| RECORD EXCERPTS |

# # # # # # #

/-- An uncompressed-data chunk makes its data pending when the stored checksum is that of the data, and is
a checksum mismatch otherwise; its payload is consumed (R81, R296, R359). -/
def Obligations.UncompressedChunkYieldsItsData : Prop :=
  ∀ (s : State) (max : Word64) (len : Nat) (p : List Byte) (q : Source), s.engine = .reading max →
    anyChunkAllowed s → 4 ≤ len → len ≤ 65540 → takeBytes len s.source = some (p, q) →
    (p.take 4 = leBytes 4 (chk (p.drop 4)).toNat →
      ∃ t, exec (.chunkUncompressed len) s = .next t ∧
        t = took len q { s with crc := t.crc, r := { s.r with pending := p.drop 4 } }) ∧
    (p.take 4 ≠ leBytes 4 (chk (p.drop 4)).toNat →
      ∃ t, exec (.chunkUncompressed len) s = .next t ∧ readerFailed .checksum len q s t)

/-- A compressed-data chunk starts the decode of its data, with its own ceiling of 65536 bytes and not the
configured cap; the stored checksum waits for the end; its payload is consumed (R81, R254, R360). -/
def Obligations.CompressedChunkStartsItsDecode : Prop :=
  ∀ (s : State) (max : Word64) (len : Nat) (p : List Byte) (q : Source), s.engine = .reading max →
    anyChunkAllowed s → 4 ≤ len → len ≤ 76494 → takeBytes len s.source = some (p, q) →
    (∀ n h, varintDecode (p.drop 4) = .ok (n, h) → n.toNat ≤ 65536 →
      exec (.chunkCompressed len) s = .next (took len q
        { s with engine := .decodingChunk max (p.take 4)
                 dec := { src := p.drop 4, pc := h, len := n.toNat, dst := [] } })) ∧
    (∀ n h, varintDecode (p.drop 4) = .ok (n, h) → 65536 < n.toNat →
      ∃ t, exec (.chunkCompressed len) s = .next t ∧
        readerFailed .chunkDecodedTooLong len q s t) ∧
    (∀ c, varintDecode (p.drop 4) = .error c →
      ∃ t, exec (.chunkCompressed len) s = .next t ∧ readerFailed c len q s t)

/-- At the end of a compressed chunk's decode the bytes become pending when their checksum is the stored
one; the decoder's errors come before the comparison (R250, R296, R360, R435). -/
def Obligations.CompressedChunkEndsWithItsChecksum : Prop :=
  ∀ (s : State) (max : Word64) (stored : List Byte), s.engine = .decodingChunk max stored →
    s.dec.src.length ≤ s.dec.pc →
    (s.dec.dst.length ≠ s.dec.len →
      ∃ t, step s = .next t ∧ readerFailed .lengthShort 0 s.source s t) ∧
    (s.dec.dst.length = s.dec.len → stored = leBytes 4 (chk s.dec.dst).toNat →
      ∃ t, step s = .next t ∧
        t = { s with engine := .reading max, crc := t.crc
                     r := { s.r with pending := s.dec.dst } }) ∧
    (s.dec.dst.length = s.dec.len → stored ≠ leBytes 4 (chk s.dec.dst).toNat →
      ∃ t, step s = .next t ∧ readerFailed .checksum 0 s.source s t)

/-- Skippable and padding chunks of any length and content are read and discarded; nothing else changes
(R357). -/
def Obligations.SkippableChunksAreDiscarded : Prop :=
  ∀ (s : State) (max : Word64) (ty : Byte) (len : Nat) (p : List Byte) (q : Source),
    s.engine = .reading max → anyChunkAllowed s → 0x80 ≤ ty.toNat → ty.toNat ≤ 0xFD →
    takeBytes len s.source = some (p, q) →
    ∀ i ∈ [Instr.chunkSkip ty len, .chunkPad len], exec i s = .next (took len q s)

/-- A stream-identifier chunk with the payload `sNaPpY` sets the flag, the first time and every later
time, and yields nothing; any other payload is a bad identifier; the payload is consumed (R81, R358). -/
def Obligations.IdentChunkIsChecked : Prop :=
  ∀ (s : State) (max : Word64) (p : List Byte) (q : Source), s.engine = .reading max →
    takeBytes 6 s.source = some (p, q) →
    (p = [0x73, 0x4e, 0x61, 0x50, 0x70, 0x59] →
      exec (.chunkIdent 6) s = .next (took 6 q { s with r := { s.r with identSeen := true } })) ∧
    (p ≠ [0x73, 0x4e, 0x61, 0x50, 0x70, 0x59] →
      ∃ t, exec (.chunkIdent 6) s = .next t ∧ readerFailed .streamIdentBad 6 q s t)

/-- A reserved unskippable chunk fails the reader's session whatever its length; its payload is not read
(R356). -/
def Obligations.ReservedChunkFailsTheReader : Prop :=
  ∀ (s : State) (max : Word64) (ty : Byte) (len : Nat), s.engine = .reading max →
    anyChunkAllowed s → 0x02 ≤ ty.toNat → ty.toNat ≤ 0x7F →
    ∃ t, exec (.chunkReserved ty len) s = .next t ∧
      readerFailed .reservedChunkType 0 s.source s t ∧ t.crc = s.crc

/-- A data chunk the writer emits, under any policies, is read back: FR_READ's loop makes exactly its raw
bytes pending and takes exactly the chunk's bytes (R316, R327). -/
def Obligations.WrittenChunkReadsBack : Prop :=
  ∀ (s : State) (max : Word64) (p : Policy) (enc : EncoderRegs) (u : List Byte) (q : Source),
    s.engine = .reading max → s.r.pending = [] → anyChunkAllowed s → u ≠ [] →
    u.length ≤ 65536 →
    let chunk := dataChunk p.fallback u (compressed p.encoder u enc).1
    takeBytes chunk.length s.source = some (chunk, q) →
    ∃ k t, Host.Core.run core k s = .next t ∧ t.engine = .reading max ∧
      t.r = { s.r with pending := u, consumed := s.r.consumed + chunk.length } ∧
      t.source = q ∧ t.responses = s.responses ∧ t.w = s.w ∧ t.sink = s.sink

/-! ### Control commands -/

/-- READ_REG gives each register with every field in its place and every reserved bit 0, STATUS as it was
before the command; an unassigned number is refused; nothing but STATUS changes (R33 to R38, R401). -/
def Obligations.ReadRegGivesEveryField : Prop :=
  ∀ s : State, s.w.buf.length ≤ 65536 → s.r.pending.length ≤ 65536 →
    (∃ t, exec (.readReg 0x00) s = .next t ∧ oneShotOk 0x50 (.reg s.cfgMaxDecode) s t) ∧
    (∃ t, exec (.readReg 0x04) s = .next t ∧
      oneShotOk 0x50 (.reg (if s.reqIdent then 1 else 0)) s t) ∧
    (∃ t v, exec (.readReg 0x08) s = .next t ∧ oneShotOk 0x50 (.reg v) s t ∧
      bitsOf v 3 0 = (match s.status.result with | none => 0 | some c => kindCode (causeKind c)) ∧
      bitsOf v 7 4 = 0 ∧
      bitsOf v 15 8 = (match s.status.result with | none => 0 | some c => causeCode c) ∧
      bitsOf v 23 16 = s.status.lastCmd.toNat ∧ bitsOf v 31 24 = 0) ∧
    (∃ t v, exec (.readReg 0x0C) s = .next t ∧ oneShotOk 0x50 (.reg v) s t ∧
      bitsOf v 16 0 = s.w.buf.length ∧ bitsOf v 17 17 = (if s.w.identSent then 1 else 0) ∧
      bitsOf v 19 18 = (match s.w.phase with | .opened => 0 | .closed => 1 | .failed _ => 2) ∧
      bitsOf v 23 20
        = (match s.w.phase with
           | .failed c => kindCode (causeKind c) | .opened => 0 | .closed => 0) ∧
      bitsOf v 31 24
        = (match s.w.phase with | .failed c => causeCode c | .opened => 0 | .closed => 0)) ∧
    (∃ t v, exec (.readReg 0x10) s = .next t ∧ oneShotOk 0x50 (.reg v) s t ∧
      bitsOf v 16 0 = s.r.pending.length ∧ bitsOf v 17 17 = (if s.r.identSeen then 1 else 0) ∧
      bitsOf v 18 18 = (if s.r.fail = none then 0 else 1) ∧
      bitsOf v 19 19 = (if s.r.eos then 1 else 0) ∧
      bitsOf v 23 20 = (match s.r.fail with | none => 0 | some c => kindCode (causeKind c)) ∧
      bitsOf v 31 24 = (match s.r.fail with | none => 0 | some c => causeCode c)) ∧
    ∀ r : Byte, r ∉ [(0x00 : Byte), 0x04, 0x08, 0x0C, 0x10] →
      ∃ t, exec (.readReg r) s = .next t ∧ oneShotError 0x50 .badRegister s t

# # # # # # #

Respond with a number only: how many lines in the material contain the string "when"?

2